The only observation I made is the Un-solicited Sync only works if the ASA
at the other end is implemented to listen for the push, it's an extra
feature.
[???](from Oracle) The extensions look useful, but going for your use case, are
you suggesting (3GPP) CT4 consider this is a replacement for what they've
specified for SBA?
[Bing] The scenarios in the draft not necessarily mean we'll go to 3GPP to let
them use it; the bottom line is to give some real example of what kind of
scenario might use the advanced features other than the basic GRASP. But the
co-author hope the 3GPP can consider existing tools rather than specifying
other dedicated protocols.
[???] They haven't specified new dedicated protocols, they're using HTTP with
JSON.
[Laurent] Do you also consider specifying the information semantic?
[Bing] For this draft, it is out of scope for semantic part. Maybe it's more
proper to discuss semantics in your Knowledge Exchange draft; and also I'd
suggest maybe part of the Knowledge Exchange work could be merged to
Information Distribution.
[Laurent] Telemetry, new monitoring protocols are also about collecting
information and exchanging information, do you see any relationship between
what is here a bit more specific for Anima.

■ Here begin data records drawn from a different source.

-- ==== Sys2Proof/Machine/State.lean ====
section
/-! DEFINITION. The state of the core (10_state.md), the environment's operations (00_scope.md R8), the reasons a
step could stop, and the state after reset (10_state.md R40, 70_reset_and_hazards.md R260). -/

namespace Sys2Proof.Machine

/-- The six operations the environment invokes (00_scope.md R8). -/
inductive Op where
  /-- `Reset(now)` (70_reset_and_hazards.md R260) -/
  | reset (now : Nat)
  /-- `Load(bytes, now)` (20_memory.md R72) -/
  | load (bytes : List Byte) (now : Nat)
  /-- `Step(now, rnd)` (40_step_cycle.md R120) -/
  | step (now : Nat) (rnd : Byte)
  /-- `VblankCheck(now)` (47_frame_and_key_events.md R212) -/
  | vblankCheck (now : Nat)
  /-- `Press(k)` (47_frame_and_key_events.md R216) -/
  | press (k : Nib)
  /-- `Release(k)` (47_frame_and_key_events.md R217) -/
  | release (k : Nib)
  deriving DecidableEq, Repr

/-- The memory: the bytes that differ from the reset image, as (address, byte) pairs in strictly rising order of
address; every other address reads as the reset image does (20_memory.md R67). -/
abbrev Memory := List Host.Cell

/-- The display buffer: `disp[y][x]`, 32 rows of 64 cells, `true` for a cell that is 1 (10_state.md R32).
A cell is one bit of information; that the presenter reads it as a byte 0 or 1 is `frameBuffer` (log 31). -/
abbrev Display := Vector (Vector Bool 64) 32

/-- The complete state of the core (10_state.md, the tuple at its top), and three fields of the model's own that hold
what the environment supplies (logs 1, 2 and 4). -/
structure State where
  /-- V[0..15]; `V[15]` is the flag register VF (R20, R21) -/
  v : Vector Byte 16
  /-- I: 16 bits of storage, 12 significant (R22) -/
  i : Word
  /-- the program counter (R23) -/
  pc : Word
  /-- the sixteen stack slots (R25) -/
  stack : Vector Word 16
  /-- the stack pointer, 0..16: the next free slot (R26) -/
  sp : Fin 17
  /-- DT, the delay timer (R27) -/
  dt : Byte
  /-- ST, the sound timer (R28) -/
  st : Byte
  /-- keys[0..15] (R29) -/
  keys : Vector Bool 16
  /-- last_key, the most recently pressed key code (R30) -/
  lastKey : Nib
  /-- mem[0..4095] (R31) -/
  mem : Memory
  /-- disp[0..31][0..63] (R32) -/
  disp : Display
  /-- key_wait (R33) -/
  keyWait : Bool
  /-- key_reg, the destination register of the key wait (R33) -/
  keyReg : Nib
  /-- vblank_wait (R34) -/
  vblankWait : Bool
  /-- the next frame deadline (R36) -/
  deadline : Nat
  /-- ERR, four sticky flags (R37) -/
  err : BitVec 4
  /-- MODEL'S OWN: the environment's operations still to be performed, oldest first (log 1) -/
  inputs : List Op
  /-- MODEL'S OWN: the counter the free clock readings and random bytes are applied to (logs 2 and 4) -/
  tick : Nat
  /-- MODEL'S OWN: the `rnd` argument of the Step that is executing (log 4) -/
  rndIn : Byte
  deriving DecidableEq, Repr

/-- The machine has no fault: "No instruction and no event ever causes a transfer of control other than the one its own
rule gives" and every abnormal condition is stepped over (60_exceptions.md R230, R232). So there is no constructor;
nothing raises one (log 24). -/
inductive Fault where
  deriving DecidableEq, Repr

/-- Why an instruction has no meaning. -/
inductive Refusal where
  /-- Raised only by an arm of `exec` whose instruction is not modelled yet, by its mnemonic. No arm is, so nothing
  raises it. Safe: the machine stops where the hardware goes on. -/
  | notModelled (mnemonic : String)
  deriving DecidableEq, Repr

/-- The state `Reset(now)` leaves (10_state.md R40, 70_reset_and_hazards.md R260), the model's own fields at the values
of logs 1, 2 and 4. -/
def State.resetAt (now : Nat) : State where
  v := Vector.replicate 16 0#8
  i := 0#16
  pc := Config.entry
  stack := Vector.replicate 16 0#16
  sp := 0
  dt := 0#8
  st := 0#8
  keys := Vector.replicate 16 false
  lastKey := 0#4
  mem := []
  disp := Vector.replicate 32 (Vector.replicate 64 false)
  keyWait := false
  keyReg := 0#4
  vblankWait := false
  deadline := now + Config.framePeriod
  err := 0#4
  inputs := []
  tick := 1
  rndIn := 0#8

/-- The machine right after reset: the result of `Reset(now0)` for an arbitrary clock reading `now0`
(70_reset_and_hazards.md R261). -/
def State.reset : State := State.resetAt (Config.clock 0)

end Sys2Proof.Machine
end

[Bing] As far as I understand, Telemetry is specific to centralized server
using Netconf/YANG to collect data; but Information Distribution is more
about devices interact with each other.
*******************************************************************************
8. Guidelines for Autonomic Service Agents, Transferring Bulk Data over GRASP
- 10min 11:25 - 11:35, by Brian Carpenter,
draft-carpenter-anima-asa-guidelines & draft-carpenter-anima-grasp-bulk
No comments.
*******************************************************************************
9. Trust networking and procedures for Autonomic Networking - 10min
11:35 - 11:45, by Tae Sang Choi, draft-choi-anima-trust-networking/
[Sheng] Your design target is what we already achieved in Anima; we already
have the trust system, the bundary and the way to discover etc. The only
thing missing from current Anima to what you described here is only in the
data communication policy in data plane to stop the node talk to other
nodes out of the network boundary. So I'm getting lost what do you want to
standardize here;what the extra goal you want to achieve here.

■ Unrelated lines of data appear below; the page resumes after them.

-- ==== Sys2Proof/Machine/Frame.lean ====
section
/-! DEFINITION. The frame clock, the frame gate and VblankCheck (47_frame_and_key_events.md). Nothing here is an
instruction. -/

namespace Sys2Proof.Machine

open Sys2Proof

/-- A timer after a gate: down by 1 at a due gate when nonzero, never below 0 (47_frame_and_key_events.md R211). -/
def timerAfterGate (due : Bool) (t : Byte) : Byte := if t = 0#8 then 0#8 else if due then t - 1#8 else t

/-- The boundary counts as reached when `now >= deadline` (47_frame_and_key_events.md R211, R214). -/
def State.due (s : State) (now : Nat) : Bool := decide (s.deadline ≤ now)

/-- "repeat deadline <- deadline + FRAME_PERIOD until deadline > now", for a deadline that is not after `now`: the number
of rounds is the least that passes `now` (47_frame_and_key_events.md R211). That this is the literal loop is
`catchUp_loop` of Sys2Proof/Laws/Frame.lean. -/
def catchUp (period now deadline : Nat) : Nat := deadline + ((now - deadline) / period + 1) * period

/-- The gate in its due-bit form (47_frame_and_key_events.md R214): if due, both timers tick and the vblank wait
clears. Written field by field, so that the other fields do not depend on `due`. -/
def gateDue (due : Bool) (s : State) : State :=
  { s with
    dt := timerAfterGate due s.dt
    st := timerAfterGate due s.st
    vblankWait := s.vblankWait && !due }

/-- `FrameGate(now)` (47_frame_and_key_events.md R211): the due-bit form, and the deadline caught up if due. -/
def frameGate (now : Nat) (s : State) : State :=
  { gateDue (s.due now) s with
    deadline := if s.due now then catchUp Config.framePeriod now s.deadline else s.deadline }

/-- `VblankCheck(now)`: exactly the gate, with its `due` result (47_frame_and_key_events.md R212). -/
def vblankCheck (now : Nat) (s : State) : State × Bool := (frameGate now s, s.due now)

end Sys2Proof.Machine
end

[TaeSang] Beyond BRSKI, considering the communication between the entities.
[Toerless] I think you've done some prototype and demostration, so if we have
some idea of the practical thing, it would be easier to map it to the Anima
case.
[TaeSang] We do have POC. The gateway have 3 things: trust management, domain
management and IP allocation management.
[Toerless] I read the draft, still difficult for me to translate.

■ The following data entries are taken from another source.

-- ==== Sys2Proof/Laws/Alu.lean ====
section
/-! SUPPORT. What the shared endings of the flag-writing instructions do to every register, said once. -/

namespace Sys2Proof.Machine

open Sys2Proof

/-- A result, then the flag: the flag wins where X is F (43_load_alu.md R166). -/
theorem resultThenFlag_getV (s : State) (x : Nib) (r f : Byte) (z : Nib) :
    (resultThenFlag s x r f).getV z = if z = vf then f else if z = x then r else s.getV z := by
  simp only [resultThenFlag, State.getV_advance, State.getV_setVF, State.getV_setV]

theorem resultThenFlag_frame (s : State) (x : Nib) (r f : Byte) :
    resultThenFlag s x r f = { s with v := (resultThenFlag s x r f).v, pc := s.pc + 2#16 } := rfl

/-- Copy, flag, shift in their literal order: where X is F the shift acts on the flag (43_load_alu.md R168, R170). -/
theorem copyFlagShift_getV (s : State) (x y : Nib) (flagOf shift : Byte → Byte) (z : Nib) :
    (copyFlagShift s x y flagOf shift).getV z =
      if z = x then shift (if x = vf then flagOf (s.getV y) else s.getV y)
      else if z = vf then flagOf (s.getV y) else s.getV z := by
  simp only [copyFlagShift, State.getV_advance, State.getV_setVF, State.getV_setV, if_true]
  by_cases hx : z = x <;> simp [hx]

theorem copyFlagShift_frame (s : State) (x y : Nib) (flagOf shift : Byte → Byte) :
    copyFlagShift s x y flagOf shift =
      { s with v := (copyFlagShift s x y flagOf shift).v, pc := s.pc + 2#16 } := rfl

/-- VF after a draw is the collision flag, and no other register changes (45_display.md R191). -/
theorem finishDraw_getV (s : State) (drawn : Display × Bool) (z : Nib) :
    (finishDraw s drawn).getV z = if z = vf then flagValue drawn.2 else s.getV z := by
  simp only [finishDraw, State.getV_advance, State.getV_setVF]
  rfl

theorem finishDraw_frame (s : State) (drawn : Display × Bool) :
    finishDraw s drawn =
      { s with v := (finishDraw s drawn).v, disp := drawn.1, vblankWait := true, pc := s.pc + 2#16 } := rfl

theorem lowBitFlag_toNat (b : Byte) : (lowBitFlag b).toNat = b.toNat % 2 := by
  simp [lowBitFlag, BitVec.toNat_and, Nat.and_one_is_mod]

theorem highBitFlag_toNat (b : Byte) : (highBitFlag b).toNat = b.toNat / 128 := by
  have := b.isLt
  simp [highBitFlag, BitVec.toNat_and, Nat.and_one_is_mod, Nat.shiftRight_eq_div_pow]
  omega

theorem flagValue_toNat (c : Bool) : (flagValue c).toNat = if c then 1 else 0 := by cases c <;> rfl

end Sys2Proof.Machine
end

[Brian] 1. I found your slides are easier to understand than your draft. The
draft is unclear about the relationship with ACP and BRSKI. 2. I think what
Toerless is asking is I don't understand how your domain gateway can
actually authenticate and check addresses, how does it protect itself
against spoofed IP addresses, and how does it do this at line speed.
You don't need to answer now, but the next version will be very helpful if
this is explained much better.
[Chong?](TaeSang's colleague from ETRI) We have app-layer use case, IPTV
classify to different media, and sharing economy, e.g. sharing car customer
is trust fair enough.
[Sheng] Is your purpose here to make deployment use case that using Anima
components to serve your app level ASA, or you try to define some new Anima
components to serve your purpose?
[TaeSang] More of the latter.
[Sheng] I'm fine with the first one; but for the latter one, I still don't get
the point what do you want to do.
[TaeSang] It's app layer ASAs, not new to the infrastructure.
*******************************************************************************
10. Summary & ANIMA future activities - 5 min
11:45 - 11:50, by co-chairs
WG will be re-chartered before/around IETF103.